#### RECORDS SHOWN ####

/-- A command of an originator stands with the actuator line: it waits in the queue, or it is that of the current transaction (R161 to R163). -/
def CommandStands (t : State) (d : Fin 16) (c : LineCommand) (orig : Originator) : Prop :=
  (∃ e ∈ t.act.queue, e.device = d ∧ e.command = c ∧ e.orig = orig)
    ∨ ∃ x, t.act.current = some x ∧ x.device = d ∧ x.command = c ∧ x.orig = orig

/-! ### Open records and their closes -/

/-- From `s` to `t` the open record of an outfall has changed by `f`, in its place in the log or in its outfall's slot; every other record, every
id and the next id are as they were (R103, R105). -/
def OpenRecordChanges (s t : State) (k : Fin 4) (f : SpillRecord → SpillRecord) : Prop :=
  t.ret.log = s.ret.log.map (fun e =>
    if e.record.outfall = k ∧ e.record.openSpill.isSome = true then { e with record := f e.record } else e)
  ∧ (∀ j, t.ret.slots.at_ j = (s.ret.slots.at_ j).map fun r => if j = k ∧ r.openSpill.isSome = true then f r else r)
  ∧ t.ret.nextId = s.ret.nextId

/-- A record whose open spill has closed (R104, R107): the spill's duration is added to that of the spills closed before it, which is 0 on a
single record (at its top by log entry 67), and the end and its cause are written; the volume, the peak head, the blocks, the start and the
flags but CLOCK_UNSET stay as last written. A record without an open spill is left alone. -/
def spillClosed (s : State) (finish : Nat) (cause : EndCause) (r : SpillRecord) : SpillRecord :=
  match r.openSpill with
  | some o => { r with
      duration := min 4294967295 (r.duration + (finish - o.start)), finish := some (written s finish), cause := some cause
      clockUnset := r.clockUnset || !s.ret.clockSet, openSpill := none }
  | none => r

/-- The counts of an outfall after the close of its open spill: the current period is credited with its duration and its volume (R90, R91). -/
def periodCredited (finish : Nat) (o : OpenSpill) (c : OutfallCounts) : OutfallCounts :=
  { c with current := { c.current with duration := min 4294967295 (c.current.duration + (finish - o.start))
                                       volume := min 4294967295 (c.current.volume + o.volume) } }

/-- The open spills of the retained contents with their outfalls and the ids of their records, none for an aggregate, in the order in which a
start closes them: those of the log in id order, then those of the slots in outfall order (R192). -/
def openSpills (s : State) : List (Fin 4 × Option Nat × OpenSpill) :=
  s.ret.log.filterMap (fun e => e.record.openSpill.map fun o => (e.record.outfall, some e.id, o))
    ++ (List.finRange 4).filterMap fun k => (s.ret.slots.at_ k).bind fun r => r.openSpill.map fun o => (k, none, o)

/-- The retained contents after the closes of all open spills with one end time and one end cause, and before the transfer test (R90, R192). -/
def allClosed (s : State) (finish : Nat) (cause : EndCause) : Retained :=
  { s.ret with
    log := s.ret.log.map fun e => { e with record := spillClosed s finish cause e.record }
    slots := Vector.ofFn fun k => (s.ret.slots.at_ k).map (spillClosed s finish cause)
    counts := Vector.ofFn fun k => match (openSpills s).find? fun x => x.1 == k with
      | some x => periodCredited finish x.2.2 (s.ret.counts.at_ k)
      | none => s.ret.counts.at_ k }

/-! ### Transfers -/

/-- One closed aggregate of a slot goes into the log before another (R108). -/
def GoesFirst (x y : Fin 4 × SpillRecord) : Prop :=
  x.2.firstStart < y.2.firstStart ∨ (x.2.firstStart = y.2.firstStart ∧ x.1 < y.1)

/-- The notice of a transfer test whose last transfer has filled the log (R108, R114). -/
def logFilled (last : SpillRecord) (s : State) : State :=
  match s.ret.log.head?, s.ret.log.getLast? with
  | some oldest, some newest =>
    if s.ret.log.length = 48 then
      post last.outfall.val (.logFull newest.id (newest.id - oldest.id) (s.ret.log.countP fun e => e.record.openSpill.isSome)) s
    else s
  | _, _ => s

/-- From `s`, a transfer test has left `t` after `n` transfers (R108, R114): closed aggregates, each as its slot held it, have entered the log
at its newest end, the first to go first, with the next ids in order, and their slots are empty; every closed aggregate that is left goes after
them, and is left because the log takes no more. Nothing else has changed, but for the notice where the log has become full. -/
def Transferred (s t : State) (n : Nat) : Prop :=
  ∃ moved : List (Fin 4 × SpillRecord),
    n = moved.length
    ∧ (∀ x ∈ moved, s.ret.slots.at_ x.1 = some x.2 ∧ x.2.openSpill = none)
    ∧ moved.Pairwise GoesFirst
    ∧ (∀ k r, s.ret.slots.at_ k = some r → r.openSpill = none → (k, r) ∉ moved →
      (∀ x ∈ moved, GoesFirst x (k, r)) ∧ (48 ≤ t.ret.log.length ∨ t.ret.nextId = none))
    ∧ (moved = [] ∨ s.ret.log.length + n ≤ 48)
    ∧ (s.ret.nextId = none → moved = [] ∧ t.ret.log = s.ret.log ∧ t.ret.nextId = none)
    ∧ (∀ id, s.ret.nextId = some id → t.ret.log = s.ret.log ++ moved.mapIdx (fun i x => { id := id + i, record := x.2 })
      ∧ (id ≤ 4294967295 → t.ret.nextId = if id + n = 4294967296 then none else some (id + n)))
    ∧ (∀ k, t.ret.slots.at_ k = if ∃ x ∈ moved, x.1 = k then none else s.ret.slots.at_ k)
    ∧ let left := s.withRet { s.ret with log := t.ret.log, nextId := t.ret.nextId, slots := t.ret.slots }
      t = match moved.getLast? with
        | some x => logFilled x.2 left
        | none => left

/-! ### Drain orders -/

/-- The lot credit of a bay's order `o` is forfeited, where it holds one, and the order becomes `x` without a lot (R133; log entry 67). -/
def creditForfeited (b : Fin 8) (o x : Order) (s : State) : State :=
  let c := s.drn.counters
  let total := match o.lot with
    | some l => if o.credit then min 4294967295 (o.total + l.drained.toNat) else o.total
    | none => o.total
  (s.withCounters (if o.credit then { c with forfeited := min 4294967295 (c.forfeited + 1) } else c)).setOrder b
    (some { x with credit := false, lot := none, total := total })

/-- The sounding interval of a bay follows where its order has left RUNNING (R39, R129). -/
def leftRunning (b : Fin 8) (o : Order) (s : State) : State := if o.state = .running then intervalChanged b s else s

/-- The lot of a bay's order `o` has been overtaken in `s`: the credit is forfeited, the order is in CLOSING with a closing cause and a
failure, and RELEASE has been put to the drain device (R128, R133, R134, R138, R140). -/
def overtaken (b : Fin 8) (o : Order) (holds : HoldCauses) (cause : ClosingCause) (failure : Option Failure) (s : State) : State :=
  leftRunning b o (putForOrder b .release
    (creditForfeited b o { o with holds := holds, state := .closing, closing := some cause, failure := failure } s))

/-- From `s`, the order of a bay, which held a slot, has been retired with a notice, and `t` is left (R125): it is removed, the notice is
posted, the site model and the planner take the retirement in a free order (log entry 7), and slot grant runs. -/
def Retired (s t : State) (b : Fin 8) (notice : NoticeDetail) : Prop :=
  let left := dropChoice (post b.val notice (s.setOrder b none))
  (t = slotGrant (plannerTake (evaluateMode left)) ∨ t = slotGrant (evaluateMode (plannerTake left)))
  ∧ (s.free.schedule = [] → t = slotGrant (plannerTake (evaluateMode left)))

/-- From `s`, the order `o` of a bay has learned that its drain device is LOCAL, which leaves `t` (R123, R139). -/
def TakesHand (s t : State) (b : Fin 8) (o : Order) : Prop :=
  let holds := { o.holds with hand := true }
  match o.state with
  | .opening | .running =>
    let released := creditForfeited b o { o with holds := holds, state := .held } s
    t = slotGrant (leftRunning b o (match (s.bay b).device with
      | some d => released.withAct { s.act with
          queue := s.act.queue.filter fun e => !(e.device == d && e.command == .engage && e.orig == .order b) }
      | none => released))
  | .queued | .held => t = s.setOrder b (some { o with holds := holds, state := .held })
  | .closing | .suspect => t = s.setOrder b (some { o with holds := holds })

/-! ### The ends of a sounding -/

/-- The bay of a sounding that has ended has its fresh entry in the queue, or the engine has taken it at once (R32, R35, R38). -/
def FreshEntryJoined (t : State) (bay : Fin 8) (due : Nat) : Prop :=
  freshEntry bay due ∈ t.snd.queue
    ∨ ∃ g, t.snd.engine = some g ∧ g.bay = bay ∧ g.due = due ∧ g.attempt = 0 ∧ g.urgent = none ∧ g.joined = false ∧ g.discard = false

/-- From `s`, a sounding has finished at the moment of `u` with a reading, which leaves `t` (R32, R38, R40, R41): the reading is the bay's
last, channel health has taken the result, the level keeper the completion, the bay's fresh entry has joined at the interval that then applies,
the engine has become idle, and no other bay's level, reading or channel has changed (the order is log entry 9). -/
def FinishedWith (s u t : State) (f : InFlight) (result : ReadingResult) (level : Option Nat) (fault : Option DriveFault)
    (nanos : Option Nat) : Prop :=
  let c := s.snd.channels.at_ f.bay
  let n := min 255 (c.bad + 1)
  let last := s.snd.last.put f.bay (some { bay := f.bay, result := result, level := level, driveFault := fault, weak := f.weak,
                                           gateNanos := nanos, attempts := f.attempt + 1, joined := f.joined, time := u.now })
  let channels := s.snd.channels.put f.bay
    (if result = .good then { health := .ok, bad := 0 }
    else { health := if s.image.sounding.faultLimit ≤ n then .failed else c.health, bad := n })
  let fails : Bool := result ≠ .good ∧ c.health = .ok ∧ s.image.sounding.faultLimit ≤ n
  let read := u.withSnd { s.snd with last := last, channels := channels }
  let heard :=
    if result = .good ∧ c.health = .failed then post f.bay.val (.gaugeRecovered c.bad) read
    else if fails then post f.bay.val (.gaugeFault result n fault) read
    else read
  let kept := levelCompletion f.bay level u.now fails heard
  t = refreshAlarms (engineIdle (queueEntry (freshEntry f.bay (u.now + applicableInterval kept f.bay)) kept))
  ∧ t.snd.last = last ∧ t.snd.channels = channels
  ∧ FreshEntryJoined t f.bay (u.now + applicableInterval t f.bay)
  ∧ (∀ b, b ≠ f.bay → t.level b = s.level b) ∧ t.image = s.image ∧ t.rain = s.rain ∧ t.act.devices = s.act.devices
  ∧ ∀ d, LastFollows s t d (s.last d)

/-- From `s`, a sounding marked to be discarded has ended at the moment of `u`, which leaves `t` (R7, R32): the bay's fresh entry, due at once,
has joined where the bay is enabled, and no reading, channel or level has changed. -/
def DiscardEnded (s u t : State) (f : InFlight) : Prop :=
  ((s.bay f.bay).enabled = true → FreshEntryJoined t f.bay u.now)
  ∧ t.snd.last = s.snd.last ∧ t.snd.channels = s.snd.channels ∧ t.lvl = s.lvl ∧ t.image = s.image ∧ t.ret = u.ret ∧ t.rain = s.rain
  ∧ t.spill = s.spill ∧ t.drn = s.drn ∧ t.act = s.act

####

_DIRECTIONS_
State the number of lines in the entries above that contain the word "leaves", and nothing more.

_PROBLEM SOLUTION_
3